Chancellor Biscuit said:


> I can't just leave as i have no where to go both parents are dead and i only work part-time as of now.


Find a full time job, or work 2 jobs so that you have options.


----------



## Chancellor Biscuit (May 30, 2011)

EleGirl said:


> Have you told your husband how unhappy you are in your marriage? Have you told him about the things he does that are causing you to have issues with him?
> 
> 
> This guy at work... do you do things outside the office with him? Do you talk on the phone or text him when you are not at work? Have you told him how you feel?


The guy knows...and i have heard from 3 other people 2 who are close friends of his says that he feels the same way but respects me too much and does not want to be a home wrecker.

When i talk to my husband he acts like everything is okay,or blames me because i am not "trying" hard enough. ( doing whatever "he says" and when i don't i am being head strong.0


----------



## GusPolinski (Jan 21, 2014)

Chancellor Biscuit said:


> The guy knows...and i have heard from 3 other people 2 who are close friends of his says that he feels the same way but respects me too much and does not want to be a home wrecker.
> 
> When i talk to my husband he acts like everything is okay,or blames me because i am not "trying" hard enough. ( doing whatever "he says" and when i don't i am being head strong.0


If you haven't told your husband about the feelings that you're having for your co-worker, then you haven't said enough.

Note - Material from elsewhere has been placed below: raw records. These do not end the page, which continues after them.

-- ==== Sys2Proof/Machine/State.lean ====
section
/-! DEFINITION. The state of the block: every element of 10_state.md R17 to R29, and three fields of
the model's own (the parameter set, the coming event words, the tuples SNAP returned). -/

namespace Sys2Proof.Machine

/-- Model faults (60_exceptions.md R106): a step that breaks one of the block's premises. Nothing is
written and the run ends. -/
inductive Fault where
  /-- Raised by TICK, EDGE, CONFIG and SNAP while `init = 0` (70_reset_and_hazards.md R122). Safe: the
  hardware has some power-on state, the spec gives none. -/
  | notReset
  /-- Raised by TICK while the table holds no value (R123). Safe: the hardware would compare against
  whatever the table storage held. -/
  | tableUnbuilt
deriving DecidableEq, Repr

/-- Refusals (60_exceptions.md R107): no state changes. -/
inductive Refusal where
  /-- An instruction with no meaning in the model. Raised by no arm of `exec` in this model. Safe. -/
  | notModelled (mnemonic : String)
  /-- Raised by `step` on a word whose `op` is 101, 110 or 111 (30_encoding.md R54). Safe. -/
  | reservedEvent
  /-- Raised by `step` on a word with a defined `op` and a 1 in a must-be-0 bit (30_encoding.md R55). Safe. -/
  | malformedEvent
  /-- Raised by `step` on a state whose parameter set breaks 00_scope.md R6 (or R36). Safe. -/
  | badParameters
deriving DecidableEq, Repr

/-- The record of one string (10_state.md R24 to R26). -/
structure StringRec where
  /-- `brightness[k]`, in `0 .. L` (R24). -/
  brightness : Nat
  /-- `last_edge_time[k]`, microseconds, `TS_W` bits (R25). -/
  lastEdgeTime : Nat
  /-- `seen[k]` (R26). -/
  seen : Bool
deriving DecidableEq, Repr

/-- The tuple a SNAP returns (44_diagnostic.md R100). -/
structure Snapshot where
  zcTs : Nat
  brightness : List Nat
  cfgDegenerate : Bool
deriving DecidableEq, Repr

/-- The state of the machine. -/
structure State where
  /-- MODEL'S OWN: the parameter set the block is built with (00_scope.md R5); no event writes it (log 1). -/
  params : Params
  /-- `init` (R17). -/
  init : Bool
  /-- `tick`, the Tick Counter, `TICK_W` bits (R18). -/
  tick : Nat
  /-- `voltage`, `V_W` bits (R20). -/
  voltage : Nat
  /-- `maxdc`, in `1 .. PWM_N` once a CONFIG has run, 0 before (R21). -/
  maxdc : Nat
  /-- `table_built` (R22). -/
  tableBuilt : Bool
  /-- `table[0 .. PWM_N-1]`, position 0 first; the empty list while the entries hold no value (R22, log 7). -/
  table : List Nat
  /-- `cfg_degenerate` (R23). -/
  cfgDegenerate : Bool
  /-- The per-string records, string 0 first (R24 to R26). -/
  strings : List StringRec
  /-- `zc_ts`, microseconds, `TS_W` bits (R27). -/
  zcTs : Nat
  /-- `prev_in` (R28). -/
  prevIn : Lines
  /-- `out`, the output latch, string 0 first (R29). -/
  out : List Bool
  /-- MODEL'S OWN: the event words the agents send next, oldest first (R11, R13; log 5). -/
  events : List EventWord
  /-- MODEL'S OWN: the tuples SNAP has returned, oldest first (R14, R100; log 6). -/
  snapshots : List Snapshot
deriving DecidableEq, Repr

/-- The machine right after `reset in=0b000000` at the default parameters: the values of R119, with all
input lines low (DESIGN CHOICE, log 3: RESET carries the levels, and the spec names none), no event
word waiting and no snapshot taken. -/
def State.reset : State where
  params := Params.default
  init := true
  tick := 0
  voltage := 0
  maxdc := 0
  tableBuilt := false
  table := []
  cfgDegenerate := false
  strings := List.replicate Params.default.nstr { brightness := 0, lastEdgeTime := 0, seen := false }
  zcTs := 0
  prevIn := 0#29
  out := List.replicate Params.default.nstr false
  events := []
  snapshots := []

/-- Before the first RESET (R17, R122): `init` is 0 and no other element holds a value. What stands in
the other fields is read by no event (log 4). -/
def State.powerOn (p : Params) : State :=
  { State.reset with params := p, init := false, strings := [], out := [] }

end Sys2Proof.Machine
end

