-- ==== Sys2Proof/Machine/Fetch.lean ====
section
/-! DEFINITION. Taking the next event: the words the agents send stand in `events`, oldest first
(00_scope.md R11 to R13). The block fetches nothing and has no program counter (10_state.md R16), so
this queue is the whole of its input (log 5). -/

namespace Sys2Proof.Machine

/-- The next event word and the state with it taken, or none when no agent has sent one. -/
def takeEvent (s : State) : Option (EventWord × State) :=
  match s.events with
  | [] => none
  | w :: rest => some (w, { s with events := rest })

/-- The refusal, if any, for a decoded word: what `step` answers when the word spells no event (R54, R55). -/
def onDecoded (d : Decoded) (run : Instr → Host.Outcome State Fault Refusal) :
    Host.Outcome State Fault Refusal :=
  match d with
  | .event i => run i
  | .reservedEvent => .refused .reservedEvent
  | .malformedEvent => .refused .malformedEvent

/-- Put a word in front of the waiting events: the next step takes exactly it. Bits above `nbits` are 0. -/
def pushEvent (s : State) (nbits w : Nat) : State :=
  { s with events := BitVec.ofNat 64 (w % 2 ^ nbits) :: s.events }

end Sys2Proof.Machine
end

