-- ==== Sys2Proof/Laws/PerInstr.lean ====
section
/-! SUPPORT. A fact about each event as syntax: the encoder puts the event's own `op` in bits [63:61]
(30_encoding.md R47). -/

namespace Sys2Proof.Laws.OpField

/-- Bits [63:61] of the encoded event are its `op`. -/
def Statement (i : Instr) : Prop := (encode i).extractLsb' 61 3 = i.op

theorem of_toNat {i : Instr} (h : (encode i).toNat / 2 ^ 61 % 8 = i.op.toNat) : Statement i := by
  apply BitVec.eq_of_toNat_eq
  rw [BitVec.extractLsb'_toNat, Nat.shiftRight_eq_div_pow]
  exact h

theorem tick : Statement .tick := of_toNat (by decide)

theorem edge (inp : Lines) (now : Stamp) : Statement (.edge inp now) :=
  of_toNat (by
    have h1 := inp.isLt
    have h2 := now.isLt
    rw [encode_edge_toNat]
    simp only [Instr.op, BitVec.toNat_ofNat]
    omega)

theorem config (voltage : Setting) : Statement (.config voltage) :=
  of_toNat (by
    have h1 := voltage.isLt
    rw [encode_config_toNat]
    simp only [Instr.op, BitVec.toNat_ofNat]
    omega)

theorem snap : Statement .snap := of_toNat (by decide)

theorem reset (inp : Lines) : Statement (.reset inp) :=
  of_toNat (by
    have h1 := inp.isLt
    rw [encode_reset_toNat]
    simp only [Instr.op, BitVec.toNat_ofNat]
    omega)

end Sys2Proof.Laws.OpField
end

ETA: It sounds like you're in pretty much the same holding pattern that you were in 3 1/2 years ago...

http://talkaboutmarriage.com/going-through-divorce-separation/26221-what-really-going.html

If that's the case, why not divorce?


----------



## jld (Dec 1, 2013)

Divorce. Move on. Free both of you to be with more suitable companions.


----------



## EleGirl (Dec 3, 2011)

Ok, I read your old thread. It sounds like your marriage has been toast for a long time. He's not willing to work on anything. 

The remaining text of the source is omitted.